Another problem is that females do not breed until they are 15 to 20 years old, and then may lay eggs only when adequate forage is available. Only 2-3 percent of hatched tortoises live to adulthood. Natural predators of the desert tortoise include ravens, gila monsters, kit foxes, badgers, roadrunners, coyotes, and fire ants. They prey on eggs, juveniles (with a thin, delicate shell), and sometimes adults.

Growing to a length of 15 inches (males are larger than females) with a high domed shell, the desert tortoise spends about 95 percent of its life in burrows that allow escape from heat or cold. The desert tortoise is an herbivore, with a diet of grasses, herbs, wildflowers, some shrubs, and new growth of cacti (as well as their fruit and flowers). Rocks and soil are also ingested, probably to enable more efficient digestion of plant material in the stomach (as with birds.

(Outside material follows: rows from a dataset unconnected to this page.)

/-! ### One pixel after another -/

/-- What a pixel of a memory write does: it is stored at the pointer, which moves on (R64). -/
def Panel.paintPixel (c : Half) (p : Panel) : Panel := (Panel.store (hi8 c) (lo8 c) p).advance

/-- What a list of pixels does, oldest first. -/
def Panel.paint : List Half → Panel → Panel
  | [], p => p
  | c :: px, p => Panel.paint px (p.paintPixel c)

/-- A pixel writes the frame memory and moves the pointer along a row, to the next row or to the window's start; the
panel keeps everything else. -/
theorem Panel.paintPixel_eq (c : Half) (p : Panel) : p.paintPixel c =
    { p with
      fm := (Panel.store (hi8 c) (lo8 c) p).fm
      col := if p.col = p.xe then p.xs else p.col + 1#16
      row := if p.col = p.xe then (if p.row = p.ye then p.ys else p.row + 1#16) else p.row } := by
  unfold Panel.paintPixel Panel.store Panel.advance
  by_cases hm : p.meaningful <;> by_cases hc : p.col = p.xe <;> simp [hm, hc]

section
variable (c : Half) (p : Panel)

@[simp] theorem Panel.paintPixel_xs : (p.paintPixel c).xs = p.xs := by rw [paintPixel_eq]
@[simp] theorem Panel.paintPixel_xe : (p.paintPixel c).xe = p.xe := by rw [paintPixel_eq]
@[simp] theorem Panel.paintPixel_ys : (p.paintPixel c).ys = p.ys := by rw [paintPixel_eq]
@[simp] theorem Panel.paintPixel_ye : (p.paintPixel c).ye = p.ye := by rw [paintPixel_eq]
@[simp] theorem Panel.paintPixel_cmd : (p.paintPixel c).cmd = p.cmd := by rw [paintPixel_eq]
@[simp] theorem Panel.paintPixel_half : (p.paintPixel c).half = p.half := by rw [paintPixel_eq]
@[simp] theorem Panel.paintPixel_meaningful : (p.paintPixel c).meaningful = p.meaningful := by rw [paintPixel_eq]

theorem Panel.paintPixel_col : (p.paintPixel c).col = if p.col = p.xe then p.xs else p.col + 1#16 := by
  rw [paintPixel_eq]

theorem Panel.paintPixel_row : (p.paintPixel c).row =
    if p.col = p.xe then (if p.row = p.ye then p.ys else p.row + 1#16) else p.row := by
  rw [paintPixel_eq]

@[simp] theorem Panel.paintPixel_windowLegal (cfg : Params) : (p.paintPixel c).windowLegal cfg = p.windowLegal cfg := by
  simp [Panel.windowLegal]

end

@[simp] theorem Panel.pixel_advance (p : Panel) (col row : Half) : p.advance.pixel col row = p.pixel col row := by
  simp [Panel.pixel]

theorem Panel.pixel_paintPixel (c : Half) {p : Panel} (h : p.meaningful = true) (col row : Half) :
    (p.paintPixel c).pixel col row = if col = p.col ∧ row = p.row then some c else p.pixel col row := by
  rw [Panel.paintPixel, Panel.pixel_advance, Panel.pixel_store _ _ _ h, ofBe16_be16]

Much of the tortoise’s water intake comes from moisture in the grasses and wildflowers they consume in the spring. A large urinary bladder can store over forty percent of the tortoise's body weight in water, urea, uric acid and nitrogenous wastes. During periods of rainfall, they drink copiously from any pools they find. Adult tortoises can survive a year or more without access to water.

One defense mechanism the tortoise has when it is handled or molested is to empty its bladder. This can leave the tortoise in a very vulnerable condition in dry areas, and they should never be alarmed, handled or picked up in the wild (It is unlawful to touch, harm, harass or collect wild desert tortoises).